At 10:36 PM, Anonymous Anonymous said...

Warren Buffett is the smartest investor in history, and he still lives in the house he bought 46 years ago. It's a nice four-bedroom house maybe worth around $350,000. The one thing you can learn from him is to live within your means. I think in one of his annual letters to investors he said, "We simply attempt to be fearful when others are greedy and to be greedy only when others are fearful." Can people learn something from that?

 
At 11:07 PM, Anonymous Anonymous said...

Exactly, live within your means.

So many kids jump into the world of credit and finance without knowing what the potential consequences are. I think it should be required for every kid to take a credit management course before they graduate high school. Would save them a hell of a lot of crap in the long run. Although it would probably make the credit card companies not very happy.

--Alissa

 
At 4:43 AM, Anonymous Anonymous said...

"And how long do foreclosures stay on your credit report anyway, for 7 or for 10 years? "

I think it depends upon the state. I've heard that in California, the entire restitution for the lender is the property itself (applies to 1st mortgages only.) Therefore, someone would simply walk away from the house and I'm not sure that would even affect your credit. With all of the 80/20's out there I don't know how many people would be able to truly get away with this.

I realize this sounds strange and I haven't found a good government source that deals specifically with this issue in detail, although it is a hugely important one.

ken

 
At 6:03 AM, Anonymous Anonymous said...

Foreigners getting into US real estate:

http://www.msnbc.msn.com/id/7564205/

Maybe they need a 2nd home too.

When is this market going to get back to fundamentals ????

 
At 6:22 AM, Anonymous Anonymous said...

Foreigners getting into US real estate ... Maybe they need a 2nd home too.

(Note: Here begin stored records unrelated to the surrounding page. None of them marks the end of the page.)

/-- Settles O36: the rebind of mode ZERO sets the mode and the bindings and no other field. -/
theorem resetForcesModeZeroOnly : Obligations.ResetForcesModeZeroOnly := exec_evReset

/-- Settles O38: the load gives the saved fields and rebinds them under the same parameters; the power-on before it
selected no drive and cleared the fault. -/
theorem saveRestoreRoundTrip : Obligations.SaveRestoreRoundTrip := by
  intro s f hc hcfg
  refine ⟨_, _, exec_evPoweron f, exec_evRestore _ _, ?win, save_load _ _, ?_, ?_⟩
  case win =>
    rw [load_win, powerOn_cfg, hcfg]
    exact hc.symm
  · rw [load_selectedDrive, powerOn_selectedDrive]
  · rw [load_fault, powerOn_fault]

end Sys2Proof.Machine
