-- ==== Sys2Proof/Machine/State.lean ====
section
/-! DEFINITION. The state of the block (spec/10_state.md R11), what the host holds beside it (spec/70 R173), its
responses (spec/30_encoding.md R41), the stops of the model, and the state after reset (R170). -/

namespace Sys2Proof.Machine

/-- The pixel memory `PIX` (R19): pairs of a scan index and the pixel there. An unlisted index holds no pixel. -/
abbrev Memory := List Host.Cell

/-- The canonical form of `PIX`: scan indices strictly rising. An unlisted index reads as no value, so no listed
pixel can equal it. -/
abbrev Memory.wf (m : Memory) : Prop := m.Pairwise fun x y => x.1 < y.1

/-- The status of a response: exactly the eight codes of R151 that the spec names. -/
inductive Status where
  /-- Success. -/
  | ok
  /-- R152. -/
  | capacityExceeded
  /-- R153. -/
  | malformedHeader
  /-- R154: allocated, and raised by no operation. -/
  | unsupportedCodePoint
  /-- R155. -/
  | illegalCommand
  /-- R156. -/
  | weightTableInvalid
  /-- R157. -/
  | gridInvalid
  /-- R158. -/
  | operandError
  deriving DecidableEq, Repr

/-- A response (R41): status, scalar result and result stream, the stream as 32-bit beats (log entry 11). This is the
record with `t` a list that R56 asks of a model. -/
structure Response where
  status : Status
  val : Val
  t : List Word
  deriving DecidableEq, Repr

/-- What the host can do to the block (R173). -/
inductive HostInput where
  /-- The reset line, between commands (R171). -/
  | reset
  /-- A command (R40). -/
  | command (c : Command)
  deriving DecidableEq, Repr

/-- The seven items of R11, the host's side of a run (R173), and the counter of free values. -/
structure State where
  /-- `WT[0 .. 35]` (R12). -/
  wt : Vector Word Config.weightRegisters
  /-- `WLEN`, 6 bits (R13). -/
  wlen : BitVec 6
  /-- `WVALID` (R14). -/
  wvalid : Bool
  /-- `H` (R15). -/
  h : Dim
  /-- `W` (R15). -/
  w : Dim
  /-- `GVALID` (R16). -/
  gvalid : Bool
  /-- `PIX` (R19). -/
  pix : Memory
  /-- What the host has still to do, first first (R173, log entry 1). -/
  inputs : List HostInput
  /-- The responses the host has collected, oldest first (R173, log entry 2). -/
  responses : List Response
  /-- The model's own: how many TRIBGENs have drawn free values (log entry 6). -/
  freeCount : Nat
  deriving DecidableEq, Repr

/-- How a step can stop. -/
inductive Fault where
  /-- A meaning read a pixel below `H*W` that no GRIDLD has loaded although `GVALID` is 1. Raised by LSBEMB, LSBEXT,
  GRIDRD, STEGENC and STEGDEC in states no run reaches (log entry 5). Safe. -/
  | unloadedPixel
  deriving DecidableEq, Repr

/-- Why an instruction has no meaning here. -/
inductive Refusal where
  /-- An arm of `exec` that is not modelled yet. Safe. No arm of this model answers it. -/
  | notModelled (mnemonic : String)
  deriving DecidableEq, Repr

/-- The outcome of a meaning or a step. -/
abbrev Result := Host.Outcome State Fault Refusal

/-- The state right after reset (R170): both valid flags 0, nothing in `PIX`, and 0 in the registers whose contents
the spec leaves unspecified and its guards make unreadable (DESIGN CHOICE, log entries 3 to 6). -/
def State.reset : State where
  wt := Vector.replicate Config.weightRegisters 0#32
  wlen := 0#6
  wvalid := false
  h := 0#16
  w := 0#16
  gvalid := false
  pix := []
  inputs := []
  responses := []
  freeCount := 0

end Sys2Proof.Machine
end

May be they are recycling their petrodollars and they don't mind taking a loss on their condo, as long as they have a cheap place to vacation.

 
At 8:08 AM, Anonymous Anonymous said...

---foreigners buying 2nd homes in US...maybe they need a nice place to vacation by recycling petrodollars---

Maybe that would explain NYC, SF and parts of Florida. But how does that explain Chico, Merced, Fresno, etc?

 
At 10:29 PM, Anonymous Anonymous said...

We've only lived abroad for a short time, so my comments must be limited for now to what my husband has experienced in his own company (American owned, currently expanding European operations). Apparently, employees from Germany negotiate hard for company cars, as they are a huge status symbol there. And the cars are so important because real estate ownership is very difficult as the homes are passed down through the generations, and are otherwise very expensive. Most people rent huge flats--but I'm not sure how the rent prices compare. Otherwise, a woman in my French class, who's from Germany, and two others who are familiar with its economy, say that they know that people from Germany have invested in Florida property in large numbers, but that their OWN economy will probably force them to have to sell, as it is not doing well.